What if you can’t retransmit the data? Either because it’s gone or impractical to transmit again. Maybe there’s a single source of data that’s being sent to hundreds or thousands of recipients in real time. You can’t expect the sender to stop and retransmit information each time a recipient complains that it didn’t receive the correct information.

One thing to consider is what effect would this have on the recipient. Is it okay to just ignore the problem? If you’re sending audio, then maybe you can ignore some data without the listener even noticing. You can do this as long as you have some data before and after the error. That’s because even though you may not know the exact missing value or values, you can probably guess what the data would likely have been.

Another technique you can use to correct errors uses Hamming codes that have enough Hamming distance between them that you can guess which value was likely sent.

Make sure to listen to the full episode for examples and more explanation. There’s even an example of how our brains do error correction everytime we look at something. Or you can also read the full transcript below.

Transcript

I’ve explained a lot already about error detection. Make sure to listen to the last several episodes for more information. Detecting errors is the first step and the most important. I mean, if you don’t know that something went wrong, then you’re not even going to try fixing it, right?

If you’re sending a file over a network and you detect an error, usually, the easiest way to correct the error is to throw away what you received and ask for the sender to retransmit the part that was bad. You shouldn’t need to start over from the beginning unless the data you’re sending is so small that it already fits in a single packet of data.
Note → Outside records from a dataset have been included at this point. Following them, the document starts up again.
/-- The grant that answers a LEND of a slice: donor, mirror (R304). -/
def MapData.grant (m : MapData) (borrower sl : Nat) (mirrored : Bool) : Option (Nat × Nat) :=
  match m.donorFor sl (fun p => p.1 != borrower) with
  | none => none
  | some d =>
    if !mirrored then some (d.1, 0xFFFF)
    else
      let oneTray := m.nodes.all (fun p => p.2.tray == d.2.tray)
      (m.donorFor sl (fun p => p.1 != borrower && p.1 != d.1 && (oneTray || p.2.tray != d.2.tray))).map (fun x => (d.1, x.1))

/-- The leader's answer to a proposal over a map, whose moves are those of the generation being prepared: 0 accepts it, else the code of its REFUSE. -/
def State.proposalCode (s : State) (m : MapData) (c : Change) : Nat :=
  let ent := tabGet m.nodes c.a0
  let st := ent.map (·.state)
  let bad (ok : Bool) : Nat := if ok then 0 else propInvalid
  if 3 ≤ s.map.queue.length then propBusy
  else if c.action = 1 then
    let slots := rangeFrom c.a0 c.a1
    if c.a1 = 0 ∨ 65536 < c.a1 ∨ 65536 < c.a0 + c.a1 then propInvalid
    else if slots.any (s.slotBusy m) then propBusy
    else bad ((tabGet m.nodes c.a2).any (fun e => e.state == .member) &&
      slots.all (fun sl => match m.slotSlice sl with | some x => (m.serving c.a2 x).isSome | none => false))
  else if c.action = 2 then
    let id := bitsOf c.a0 10 0
    let l := ((m.change c).members.find? (fun p => p.1 == id)).map Prod.snd |>.getD []
    bad ((tabGet m.nodes id).any (fun e => e.state == .member) && (bitsOf c.a1 7 0 == 0xFF || decide (bitsOf c.a1 7 0 < 24)) &&
      bitsOf c.a2 15 12 == 0 && bitsOf c.a2 31 20 == 0 &&
      decide (shareSum l (·.bare) ≤ 256 ∧ shareSum l (·.tier1) ≤ 256 ∧ shareSum l (·.lend) ≤ 256))
  else if c.action = 3 then bad (decide (c.a0 < 24 ∧ c.a1 < 24) && !s.classBusy m ((tabGet m.classes c.a0).getD 0) (· == c.a0))
  else if c.action = 4 then
    let base := bitsOf c.a1 15 0
    let lg := bitsOf c.a1 20 16
    let busy := s.classBusy m c.a0 (fun k => (tabGet m.classes k).getD 0 == c.a0)
    bad (decide (c.a0 < 24 ∧ lg ≤ 16 ∧ base % pow2 lg = 0) && !busy &&
      m.slices.all (fun e => e.1 == c.a0 || decide (e.2.base + pow2 e.2.log2 ≤ base ∨ base + pow2 lg ≤ e.2.base)))
  else if c.action = 5 then
    bad (st == some .member && (m.slotsOf c.a0).all (fun sl => match m.slotSlice sl with
      | some x => m.membersOf.any (fun p => p.1 != c.a0 && (m.serving p.1 x).isSome) | none => false))
  else if c.action = 6 then
    bad (st == some .draining && s.emptied m c.a0)
  else if c.action = 7 then
    if (m.slotsOf c.a0).any (s.slotBusy m) then propBusy
    else bad ((st == some .member || st == some .draining) && s.spareReady m c.a0)
  else if c.action = 8 then
    if ((ent.bind (fun e => m.standInAt e.pos)).map (fun p => (m.slotsOf p.1).any (s.slotBusy m))).getD false then propBusy
    else bad (st == some .candidate && (ent.map (fun e => m.stoodIn e.pos)).getD false)
  else if c.action = 9 then 0
  else if c.action = 10 then bad (st == some .member || st == some .draining)
  else if c.action = Action.lend then bad ((m.grant c.proposer c.a0 (c.a1 == 1)).isSome)
  else if c.action = Action.reclaim then bad ((tabGet m.pools c.a0).any (fun p => p.borrower == c.proposer))
  else if c.action = Action.mode then
    if m.modeNext.any (fun x => decide (s.frame < x.2)) then propBusy else bad (decide (c.a0 < 4))
  else propInvalid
What if you can’t retransmit the data? Either because it’s gone or impractical to transmit again. Maybe there’s a single source of data that’s being sent to hundreds or thousands of recipients in real time. You can’t expect the sender to stop and retransmit information each time a recipient complains that it didn’t receive the correct information.

One thing to consider is what effect would this have on the recipient. Is it okay to just ignore the problem? If you’re sending audio, then maybe you can ignore some data without the listener even noticing. You can do this as long as you have some data before and after the error. That’s because even though you may not know the exact missing value or values, you can probably guess what the data would likely have been.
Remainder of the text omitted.